----- Dataset entries -----

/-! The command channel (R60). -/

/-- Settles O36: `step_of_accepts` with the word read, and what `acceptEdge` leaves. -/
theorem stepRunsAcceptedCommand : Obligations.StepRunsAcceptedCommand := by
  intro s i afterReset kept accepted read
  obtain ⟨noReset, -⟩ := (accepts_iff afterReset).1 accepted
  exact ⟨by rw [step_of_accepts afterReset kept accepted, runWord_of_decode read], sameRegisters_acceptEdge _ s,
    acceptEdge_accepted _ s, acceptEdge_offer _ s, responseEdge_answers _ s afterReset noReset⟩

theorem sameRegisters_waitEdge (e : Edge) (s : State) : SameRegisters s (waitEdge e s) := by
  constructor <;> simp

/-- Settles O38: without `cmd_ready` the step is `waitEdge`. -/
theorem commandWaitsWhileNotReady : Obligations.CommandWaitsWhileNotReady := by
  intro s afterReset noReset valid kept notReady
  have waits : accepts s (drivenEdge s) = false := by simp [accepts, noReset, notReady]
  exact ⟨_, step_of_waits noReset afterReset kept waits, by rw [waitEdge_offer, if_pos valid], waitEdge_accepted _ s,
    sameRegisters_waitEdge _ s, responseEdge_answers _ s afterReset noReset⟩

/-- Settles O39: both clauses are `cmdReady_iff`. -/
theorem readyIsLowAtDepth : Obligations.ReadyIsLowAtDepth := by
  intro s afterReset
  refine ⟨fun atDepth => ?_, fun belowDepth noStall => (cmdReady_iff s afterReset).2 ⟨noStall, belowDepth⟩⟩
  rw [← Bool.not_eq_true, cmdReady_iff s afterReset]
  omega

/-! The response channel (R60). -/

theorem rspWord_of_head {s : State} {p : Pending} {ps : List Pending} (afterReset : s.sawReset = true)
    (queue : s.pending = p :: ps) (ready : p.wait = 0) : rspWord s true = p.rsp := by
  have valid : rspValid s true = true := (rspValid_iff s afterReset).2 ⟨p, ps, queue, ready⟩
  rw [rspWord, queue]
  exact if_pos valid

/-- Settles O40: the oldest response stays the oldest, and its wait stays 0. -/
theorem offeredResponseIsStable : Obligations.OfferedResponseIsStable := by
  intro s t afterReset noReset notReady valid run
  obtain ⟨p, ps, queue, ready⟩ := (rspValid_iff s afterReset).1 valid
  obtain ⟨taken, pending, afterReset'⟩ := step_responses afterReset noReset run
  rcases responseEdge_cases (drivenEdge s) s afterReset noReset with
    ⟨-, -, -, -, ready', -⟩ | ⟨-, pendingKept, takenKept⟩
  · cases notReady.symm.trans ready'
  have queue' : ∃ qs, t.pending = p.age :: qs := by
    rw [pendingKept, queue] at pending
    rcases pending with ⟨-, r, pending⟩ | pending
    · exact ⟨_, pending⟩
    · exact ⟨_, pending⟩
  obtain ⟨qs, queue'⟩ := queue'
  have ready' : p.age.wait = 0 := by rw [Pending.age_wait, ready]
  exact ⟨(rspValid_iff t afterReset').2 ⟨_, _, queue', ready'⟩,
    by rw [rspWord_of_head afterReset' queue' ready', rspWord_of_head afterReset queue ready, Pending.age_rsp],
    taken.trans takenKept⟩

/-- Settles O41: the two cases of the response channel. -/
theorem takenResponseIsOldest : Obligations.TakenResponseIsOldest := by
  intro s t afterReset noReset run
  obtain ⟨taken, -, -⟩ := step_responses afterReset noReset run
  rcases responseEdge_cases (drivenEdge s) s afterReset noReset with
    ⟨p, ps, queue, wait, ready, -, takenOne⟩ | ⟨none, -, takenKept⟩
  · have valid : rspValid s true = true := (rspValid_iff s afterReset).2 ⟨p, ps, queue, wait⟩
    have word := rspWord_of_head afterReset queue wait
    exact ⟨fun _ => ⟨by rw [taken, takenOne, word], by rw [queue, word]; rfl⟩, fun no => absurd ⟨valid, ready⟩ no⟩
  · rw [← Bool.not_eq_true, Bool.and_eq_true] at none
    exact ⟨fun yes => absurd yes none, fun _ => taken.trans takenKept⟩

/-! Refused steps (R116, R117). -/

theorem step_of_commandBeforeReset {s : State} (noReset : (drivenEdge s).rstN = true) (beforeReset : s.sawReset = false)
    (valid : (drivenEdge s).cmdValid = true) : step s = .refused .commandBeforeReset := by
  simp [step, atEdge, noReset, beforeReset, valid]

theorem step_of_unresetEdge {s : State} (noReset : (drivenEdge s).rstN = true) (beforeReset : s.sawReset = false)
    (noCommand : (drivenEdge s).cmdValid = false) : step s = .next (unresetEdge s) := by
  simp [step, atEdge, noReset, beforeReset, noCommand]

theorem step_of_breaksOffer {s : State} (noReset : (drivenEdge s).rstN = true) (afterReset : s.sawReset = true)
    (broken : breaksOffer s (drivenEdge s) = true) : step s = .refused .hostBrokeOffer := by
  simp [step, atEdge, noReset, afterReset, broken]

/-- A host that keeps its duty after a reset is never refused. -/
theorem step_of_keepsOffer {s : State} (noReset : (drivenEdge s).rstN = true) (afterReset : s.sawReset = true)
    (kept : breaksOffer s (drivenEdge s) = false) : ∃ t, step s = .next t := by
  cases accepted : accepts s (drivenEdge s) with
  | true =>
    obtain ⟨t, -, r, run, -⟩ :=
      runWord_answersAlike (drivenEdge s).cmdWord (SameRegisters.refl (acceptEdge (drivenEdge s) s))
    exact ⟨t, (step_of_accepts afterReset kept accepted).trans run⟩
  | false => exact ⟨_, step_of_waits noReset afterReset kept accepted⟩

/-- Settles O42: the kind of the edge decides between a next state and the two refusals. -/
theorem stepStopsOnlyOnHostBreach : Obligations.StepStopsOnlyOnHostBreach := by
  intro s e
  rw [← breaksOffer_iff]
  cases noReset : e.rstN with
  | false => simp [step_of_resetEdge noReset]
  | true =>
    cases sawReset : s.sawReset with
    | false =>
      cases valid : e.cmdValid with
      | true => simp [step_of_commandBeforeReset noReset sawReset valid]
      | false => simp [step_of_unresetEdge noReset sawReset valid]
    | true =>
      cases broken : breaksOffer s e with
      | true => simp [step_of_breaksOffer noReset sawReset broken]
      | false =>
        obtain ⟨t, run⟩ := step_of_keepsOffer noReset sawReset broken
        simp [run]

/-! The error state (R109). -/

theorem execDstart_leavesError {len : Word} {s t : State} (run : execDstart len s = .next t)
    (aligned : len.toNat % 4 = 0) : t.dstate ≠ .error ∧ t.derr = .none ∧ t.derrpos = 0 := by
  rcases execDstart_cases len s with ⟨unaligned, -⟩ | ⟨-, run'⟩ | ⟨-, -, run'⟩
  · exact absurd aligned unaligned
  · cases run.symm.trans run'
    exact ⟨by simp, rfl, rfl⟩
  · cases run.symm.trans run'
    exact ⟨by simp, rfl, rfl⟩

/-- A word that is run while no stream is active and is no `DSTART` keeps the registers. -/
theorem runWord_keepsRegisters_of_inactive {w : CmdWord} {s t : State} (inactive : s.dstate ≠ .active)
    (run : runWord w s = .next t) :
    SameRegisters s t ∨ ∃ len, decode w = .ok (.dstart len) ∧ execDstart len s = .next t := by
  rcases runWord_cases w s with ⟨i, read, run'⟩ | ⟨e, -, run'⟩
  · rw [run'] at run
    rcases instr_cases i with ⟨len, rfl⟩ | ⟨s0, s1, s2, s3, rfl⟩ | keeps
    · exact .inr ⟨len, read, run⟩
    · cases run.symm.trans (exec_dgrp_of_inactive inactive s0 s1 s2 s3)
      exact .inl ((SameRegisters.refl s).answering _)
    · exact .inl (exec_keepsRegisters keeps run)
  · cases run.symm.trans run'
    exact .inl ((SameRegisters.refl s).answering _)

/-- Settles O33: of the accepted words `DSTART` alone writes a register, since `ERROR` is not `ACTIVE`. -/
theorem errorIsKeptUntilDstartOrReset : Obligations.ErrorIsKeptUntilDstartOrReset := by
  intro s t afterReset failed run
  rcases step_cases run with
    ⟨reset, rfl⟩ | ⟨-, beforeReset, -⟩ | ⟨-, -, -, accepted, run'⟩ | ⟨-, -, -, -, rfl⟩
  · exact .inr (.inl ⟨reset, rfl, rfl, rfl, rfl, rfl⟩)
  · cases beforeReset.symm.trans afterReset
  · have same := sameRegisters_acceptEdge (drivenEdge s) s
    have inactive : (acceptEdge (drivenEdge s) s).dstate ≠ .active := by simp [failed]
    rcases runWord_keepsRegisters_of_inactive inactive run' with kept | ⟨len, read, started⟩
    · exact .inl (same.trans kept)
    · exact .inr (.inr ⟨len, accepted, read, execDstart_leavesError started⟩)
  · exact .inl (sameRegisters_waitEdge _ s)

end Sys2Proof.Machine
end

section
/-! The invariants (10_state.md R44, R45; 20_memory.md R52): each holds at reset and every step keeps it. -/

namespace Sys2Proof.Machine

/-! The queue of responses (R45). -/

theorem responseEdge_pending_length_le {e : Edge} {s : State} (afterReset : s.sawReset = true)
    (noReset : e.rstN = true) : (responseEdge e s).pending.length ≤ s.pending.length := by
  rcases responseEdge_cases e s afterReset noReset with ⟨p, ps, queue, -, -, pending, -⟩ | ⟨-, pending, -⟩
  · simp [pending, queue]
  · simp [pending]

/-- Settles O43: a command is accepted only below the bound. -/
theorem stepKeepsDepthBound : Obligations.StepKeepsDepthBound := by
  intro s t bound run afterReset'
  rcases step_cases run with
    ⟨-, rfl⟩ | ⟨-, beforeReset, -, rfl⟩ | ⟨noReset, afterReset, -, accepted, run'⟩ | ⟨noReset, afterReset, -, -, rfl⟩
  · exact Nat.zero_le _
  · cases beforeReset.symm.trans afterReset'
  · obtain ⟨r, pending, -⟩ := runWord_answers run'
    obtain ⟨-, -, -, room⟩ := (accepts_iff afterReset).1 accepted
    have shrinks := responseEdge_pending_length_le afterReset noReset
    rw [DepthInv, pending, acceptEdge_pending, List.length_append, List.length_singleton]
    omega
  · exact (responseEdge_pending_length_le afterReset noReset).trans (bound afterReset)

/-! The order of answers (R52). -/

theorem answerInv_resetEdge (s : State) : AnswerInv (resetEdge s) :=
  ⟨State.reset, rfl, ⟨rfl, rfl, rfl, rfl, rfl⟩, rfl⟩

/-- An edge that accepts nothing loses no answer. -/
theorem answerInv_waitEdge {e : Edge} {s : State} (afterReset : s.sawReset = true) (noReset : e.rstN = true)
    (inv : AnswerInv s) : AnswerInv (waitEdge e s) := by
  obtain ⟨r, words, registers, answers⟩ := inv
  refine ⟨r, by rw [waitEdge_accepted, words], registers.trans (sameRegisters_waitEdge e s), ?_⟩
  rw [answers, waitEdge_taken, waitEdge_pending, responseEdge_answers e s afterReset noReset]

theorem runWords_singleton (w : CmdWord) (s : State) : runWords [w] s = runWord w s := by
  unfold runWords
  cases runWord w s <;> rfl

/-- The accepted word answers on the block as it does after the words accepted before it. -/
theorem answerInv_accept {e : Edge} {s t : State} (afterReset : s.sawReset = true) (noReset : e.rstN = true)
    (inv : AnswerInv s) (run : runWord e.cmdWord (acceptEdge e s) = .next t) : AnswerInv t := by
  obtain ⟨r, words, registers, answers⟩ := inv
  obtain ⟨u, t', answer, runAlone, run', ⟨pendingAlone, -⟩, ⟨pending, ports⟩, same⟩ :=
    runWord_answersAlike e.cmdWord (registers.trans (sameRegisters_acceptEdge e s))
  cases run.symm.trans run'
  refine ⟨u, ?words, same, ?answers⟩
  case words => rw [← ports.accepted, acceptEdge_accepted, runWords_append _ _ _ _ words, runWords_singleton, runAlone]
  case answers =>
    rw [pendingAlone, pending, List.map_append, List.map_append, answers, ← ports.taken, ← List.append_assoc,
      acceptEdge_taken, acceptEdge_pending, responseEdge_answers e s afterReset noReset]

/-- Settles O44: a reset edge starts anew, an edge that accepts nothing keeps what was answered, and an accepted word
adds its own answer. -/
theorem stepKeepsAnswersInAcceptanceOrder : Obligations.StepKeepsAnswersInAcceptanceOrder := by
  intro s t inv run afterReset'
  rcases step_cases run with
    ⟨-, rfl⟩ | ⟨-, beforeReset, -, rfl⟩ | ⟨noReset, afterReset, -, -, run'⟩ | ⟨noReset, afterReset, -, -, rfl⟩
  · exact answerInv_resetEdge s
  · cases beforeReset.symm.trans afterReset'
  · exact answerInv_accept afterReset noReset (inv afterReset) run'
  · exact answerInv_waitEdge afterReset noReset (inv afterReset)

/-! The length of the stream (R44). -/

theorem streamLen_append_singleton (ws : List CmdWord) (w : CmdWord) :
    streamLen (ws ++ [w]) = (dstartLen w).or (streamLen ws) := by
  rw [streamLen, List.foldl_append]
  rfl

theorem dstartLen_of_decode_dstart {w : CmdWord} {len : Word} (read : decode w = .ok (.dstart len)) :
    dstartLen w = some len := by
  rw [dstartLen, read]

-----
----- Dataset entries -----

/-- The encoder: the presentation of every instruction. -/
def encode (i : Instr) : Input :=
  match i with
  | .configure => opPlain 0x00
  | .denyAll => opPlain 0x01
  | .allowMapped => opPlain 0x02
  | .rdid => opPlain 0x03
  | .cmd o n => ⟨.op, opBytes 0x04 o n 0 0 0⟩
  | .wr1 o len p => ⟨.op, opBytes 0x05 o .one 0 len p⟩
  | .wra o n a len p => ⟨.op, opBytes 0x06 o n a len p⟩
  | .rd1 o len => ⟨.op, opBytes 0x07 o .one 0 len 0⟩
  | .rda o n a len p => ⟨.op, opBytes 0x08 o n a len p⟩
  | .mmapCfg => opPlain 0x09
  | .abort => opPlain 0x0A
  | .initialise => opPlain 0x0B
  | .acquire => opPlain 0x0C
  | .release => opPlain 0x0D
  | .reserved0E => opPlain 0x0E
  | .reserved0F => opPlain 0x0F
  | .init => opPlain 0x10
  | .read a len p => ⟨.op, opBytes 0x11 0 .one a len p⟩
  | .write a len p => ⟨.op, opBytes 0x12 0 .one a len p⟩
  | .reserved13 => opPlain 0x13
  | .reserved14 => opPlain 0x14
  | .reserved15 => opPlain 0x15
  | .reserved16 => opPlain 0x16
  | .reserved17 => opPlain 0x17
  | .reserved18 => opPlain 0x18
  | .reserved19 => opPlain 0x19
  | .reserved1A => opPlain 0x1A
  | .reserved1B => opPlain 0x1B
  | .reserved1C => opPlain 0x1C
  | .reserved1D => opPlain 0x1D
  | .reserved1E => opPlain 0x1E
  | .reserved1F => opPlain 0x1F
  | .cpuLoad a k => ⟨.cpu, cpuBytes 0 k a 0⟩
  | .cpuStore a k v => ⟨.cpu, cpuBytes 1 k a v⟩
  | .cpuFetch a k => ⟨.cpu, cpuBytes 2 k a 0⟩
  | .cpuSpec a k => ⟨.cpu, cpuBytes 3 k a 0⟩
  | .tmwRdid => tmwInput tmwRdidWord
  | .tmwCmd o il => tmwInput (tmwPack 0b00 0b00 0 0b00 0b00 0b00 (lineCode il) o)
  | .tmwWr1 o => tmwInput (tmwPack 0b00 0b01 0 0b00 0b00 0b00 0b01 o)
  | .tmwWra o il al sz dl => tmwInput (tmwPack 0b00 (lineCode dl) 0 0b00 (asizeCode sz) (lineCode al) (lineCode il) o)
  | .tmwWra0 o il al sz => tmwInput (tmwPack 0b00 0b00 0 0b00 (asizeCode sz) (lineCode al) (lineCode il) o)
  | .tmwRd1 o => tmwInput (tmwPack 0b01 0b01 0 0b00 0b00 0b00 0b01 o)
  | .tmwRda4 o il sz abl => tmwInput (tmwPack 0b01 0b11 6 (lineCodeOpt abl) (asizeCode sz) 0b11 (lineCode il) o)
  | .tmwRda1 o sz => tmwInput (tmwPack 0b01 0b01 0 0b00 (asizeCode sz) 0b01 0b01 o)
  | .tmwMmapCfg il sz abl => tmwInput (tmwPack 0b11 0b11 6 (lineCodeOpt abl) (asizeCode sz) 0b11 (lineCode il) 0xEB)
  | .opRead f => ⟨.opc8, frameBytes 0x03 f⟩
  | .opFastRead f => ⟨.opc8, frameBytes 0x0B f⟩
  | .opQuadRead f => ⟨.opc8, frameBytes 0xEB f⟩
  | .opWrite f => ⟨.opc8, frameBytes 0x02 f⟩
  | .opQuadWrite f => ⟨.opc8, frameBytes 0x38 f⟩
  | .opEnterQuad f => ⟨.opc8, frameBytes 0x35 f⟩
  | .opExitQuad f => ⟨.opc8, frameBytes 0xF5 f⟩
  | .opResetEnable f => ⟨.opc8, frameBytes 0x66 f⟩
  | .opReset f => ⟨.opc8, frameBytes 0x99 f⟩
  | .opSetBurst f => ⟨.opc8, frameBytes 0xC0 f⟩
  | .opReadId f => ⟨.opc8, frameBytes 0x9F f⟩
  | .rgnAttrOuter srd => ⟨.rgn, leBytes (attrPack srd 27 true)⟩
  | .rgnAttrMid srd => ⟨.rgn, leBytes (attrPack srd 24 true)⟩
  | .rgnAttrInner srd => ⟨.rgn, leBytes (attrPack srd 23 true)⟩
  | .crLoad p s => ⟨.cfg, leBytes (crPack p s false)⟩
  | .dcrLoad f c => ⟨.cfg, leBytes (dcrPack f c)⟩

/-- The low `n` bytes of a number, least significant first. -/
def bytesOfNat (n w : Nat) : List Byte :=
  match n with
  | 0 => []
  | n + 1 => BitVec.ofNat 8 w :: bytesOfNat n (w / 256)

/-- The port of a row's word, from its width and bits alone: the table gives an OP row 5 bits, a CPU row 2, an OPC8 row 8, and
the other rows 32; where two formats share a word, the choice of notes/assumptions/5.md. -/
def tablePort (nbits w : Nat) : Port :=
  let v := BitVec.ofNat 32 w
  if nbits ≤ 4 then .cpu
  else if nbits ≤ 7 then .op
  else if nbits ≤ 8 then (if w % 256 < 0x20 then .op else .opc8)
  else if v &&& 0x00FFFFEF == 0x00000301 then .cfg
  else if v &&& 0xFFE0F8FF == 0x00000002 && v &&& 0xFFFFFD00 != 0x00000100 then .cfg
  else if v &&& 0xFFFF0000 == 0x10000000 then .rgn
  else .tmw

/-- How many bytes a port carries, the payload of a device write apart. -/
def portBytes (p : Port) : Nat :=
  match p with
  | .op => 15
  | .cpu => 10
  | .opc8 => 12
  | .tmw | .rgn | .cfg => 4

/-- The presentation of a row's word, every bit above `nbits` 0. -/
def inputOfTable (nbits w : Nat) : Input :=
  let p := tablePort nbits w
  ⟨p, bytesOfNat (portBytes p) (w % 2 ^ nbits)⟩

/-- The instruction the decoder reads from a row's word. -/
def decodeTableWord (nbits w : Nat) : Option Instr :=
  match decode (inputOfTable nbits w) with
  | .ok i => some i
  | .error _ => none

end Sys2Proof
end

-----

What the exercise asks – Copy the records above exactly, beginning at the line that contains "frameBytes 0x66 f⟩" and stopping after the line that contains "frameBytes 0x9F f⟩".

Written response –
  | .opResetEnable f => ⟨.opc8, frameBytes 0x66 f⟩
  | .opReset f => ⟨.opc8, frameBytes 0x99 f⟩
  | .opSetBurst f => ⟨.opc8, frameBytes 0xC0 f⟩
  | .opReadId f => ⟨.opc8, frameBytes 0x9F f⟩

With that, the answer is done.